Interplay of different pathways of NHEJ
Taken together the results presented here identify histone H1 as a putative component of an alternative pathway of NHEJ that operates as a backup to D-NHEJ. Previously published data provide biochemical and genetic evidence for an engagement of DNA ligase III and PARP-1 in this pathway of DSB repair (32,33). Thus, the repair module PARP-1/DNA ligase III/XRCC1 (PLX), hitherto regarded as central in SSB repair (68,69), is implicated in the repair of DSBs and as the results here suggest, it utilizes histone H1 as an alignment factor.

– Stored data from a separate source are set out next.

/-- The canonical form of the cells: addresses strictly rising, none equal to what the unlisted place reads as. -/
def cellsSorted : List Host.Cell → Bool
  | [] => true
  | [_] => true
  | a :: b :: t => decide (a.1 < b.1) && cellsSorted (b :: t)

/-- `Memory.wf` of the DRAM contents. -/
def Memory.wf (d : DramSt) : Bool :=
  cellsSorted d.cells && d.cells.all (fun c => bgByte d.bg c.1 != some c.2)

/-- A stretch of memory filled or lost: it hides what lay under it. A fill writes its granules, which leave the write-fault
tables (R296). -/
def DramSt.cover (d : DramSt) (z : Bg) : DramSt :=
  let hit (p : Nat) : Bool := match offsetIn z.order z.chans z.cbase p with
    | some o => decide (z.lo ≤ o) && decide (o < z.hi)
    | none => false
  { d with
    cells := d.cells.filter (fun c => !hit c.1)
    bg := z :: d.bg
    words := d.words.filter (fun e => !hit (e.1 * 32))
    wfaults := if z.kind = .blank then d.wfaults else d.wfaults.filter (fun g => !hit (g * 64)) }

/-- A word as a plain write leaves it. -/
def cleanWord : WordSt := ⟨false, []⟩

/-! ### Error log (R297) -/

/-- The entries of a controller's log. -/
def State.mcLog (s : State) (k : Nat) : List LogEnt := s.dram.logs.get [] k

/-- LOG_A, LOG_B and LOG_C of an entry. -/
def logA (e : LogEnt) : Nat := e.type + 16 * (e.chan % 8) + 256 * e.bank + 4096 * e.master + 65536 * e.symbol
def logB (e : LogEnt) : Nat := e.row + 65536 * e.word

/-- An entry for a controller's log (R297), about a place. -/
def State.mcLogAdd (s : State) (type master symbol p : Nat) : State :=
  let k := placeChan p / 8
  let l := s.mcLog k
  let e : LogEnt := ⟨type, placeChan p, placeBank p, master, symbol, placeRow p, placeWord p, s.now % m32⟩
  if l.length < (if type = 1 then 8 else 16) then
    State.info { s with dram := { s.dram with logs := s.dram.logs.put [] k (l ++ [e]) } } ⟨.mc, k⟩ (0xE0 + type) none
      (logA e) (logB e) e.frame 0
  else s.setFld (R.MC_LOG_STAT_OVERFLOW k) 1

/-- An error of a controller, with its interrupt. -/
def State.mcError (s : State) (k code irq : Nat) : State := (s.error ⟨.mc, k⟩ code 0 0 none).raise ⟨.mc, k⟩ irq

/-! ### Words and their outcomes (R292, R293) -/

/-- The outcome that a free value picks for a word never written (R313). -/
def freeOutcome (n : Nat) : WOut :=
  match n % 4 with
  | 0 => .clean
  | 1 => .corrected (n / 4 % 36)
  | 2 => .poison
  | _ => .ue

/-- Some byte of a word has never been written. -/
def State.blankWord (s : State) (w : Nat) : Bool := (List.range 32).any (fun i => s.dram.byteAt (w * 32 + i) == none)

/-- The bytes written to a word; a byte never written is what the power-on left (a free value, R313). -/
def State.wordBytes (s : State) (w : Nat) : List Byte :=
  (List.range 32).map (fun i => match s.dram.byteAt (w * 32 + i) with
    | some b => b
    | none => Config.dramPowerOn s.dram.epoch (w * 32 + i))

/-- The outcome of reading the word at place / 32 = w (R292, R293). -/
def State.wordOutcome (s : State) (w : Nat) : WOut × State :=
  if s.blankWord w then
    let (n, s) := s.free 144
    (freeOutcome n, s)
  else ((s.dram.words.get cleanWord w).outcome (s.wordBytes w), s)

/-- The bytes a read of the word delivers where it delivers any. -/
def State.wordData (s : State) (w : Nat) : List Byte :=
  if s.blankWord w then s.wordBytes w else (s.dram.words.get cleanWord w).delivered (s.wordBytes w)

/-- The bytes that come with poison: the spec gives them no value. -/
def State.badBytes (s : State) : List Byte := (List.range 32).map (Config.badData s.freeCtr)

/-! ### Tracking and the spare queue (R309, R310) -/

/-- Frame ticks in a minute. -/
def minuteTicks : Nat := 5859375

/-- The scrub period in minutes: values 1 to 9 are used as 10, 0 is off. -/
def State.scrubMin (s : State) : Nat :=
  let v := s.fld R.SCR_CFG_PERIOD_MIN
  if v = 0 then 0 else max v 10

/-- The tracking entries in use, by entry number. -/
def State.track (s : State) (n : Nat) : Option Track := s.dram.tracks.get none n

/-- A tracking entry replaced. -/
def State.setTrack (s : State) (n : Nat) (t : Option Track) : State :=
  { s with dram := { s.dram with tracks := s.dram.tracks.put none n t } }

/-- A tracking entry updated: the most recent of the table. -/
def State.touchTrack (s : State) (n : Nat) (t : Track) : State :=
  let s := s.setTrack n (some { t with order := s.dram.trackSeq })
  { s with dram := { s.dram with trackSeq := s.dram.trackSeq + 1 } }

/-- A row queued for a soft spare (R310): (channel, bank, row); nothing where it is queued already. -/
def State.queueSpare (s : State) (p : Nat) : State :=
  let r := (placeChan p, placeBank p, placeRow p)
  if r ∈ s.dram.spareQ then s
  else if s.dram.spareQ.length < 16 then { s with dram := { s.dram with spareQ := s.dram.spareQ ++ [r] } }
  else s.setFld R.SCR_STAT_SPARE_Q_OVF 1

/-- The entry that holds a word, as a place / 32. -/
def State.trackOf (s : State) (w : Nat) : Option Nat :=
  (List.range 64).find? (fun n => match s.track n with | some t => t.word == w | none => false)

/-- The least recently updated of some entries. -/
def State.oldestTrack (s : State) (ns : List Nat) : Option Nat :=
  ns.foldl (fun b n =>
    match s.track n, b with
    | some t, some m => match s.track m with
      | some u => if t.order < u.order then some n else b
      | none => some n
    | some _, none => some n
    | none, _ => b) none

/-- The entry that a word not yet tracked takes, and whether it is taken over from another word (R309). -/
def State.trackRoom (s : State) : Nat × Bool :=
  match (List.range 64).find? (fun n => s.track n == none) with
  | some n => (n, false)
  | none =>
    match s.oldestTrack ((List.range 64).filter (fun n => match s.track n with | some t => t.rewrites == 0 | none => false)) with
    | some n => (n, true)
    | none => match s.oldestTrack (List.range 64) with
      | some n => (n, true)
      | none => (0, true)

A model for the handling of DSBs by NHEJ is outlined in Figure 5D. When a DSB is induced in the DNA of a repair-proficient cell, the most likely scenario is that Ku will bind the ends replacing bound histone H1 and possibly also other components of chromatin to prepare for the recruitment of DNA-PKcs. DNA-PKcs-dependent phosphorylation events will regulate and coordinate the end-joining process and will culminate with the end ligation catalyzed by the LigIV/XRCC4/XLF complex. Activation of DNA-PKcs is expected to facilitate the removal of histone H1 from chromatin and thus to facilitate the productive functions of Ku at the DNA ends.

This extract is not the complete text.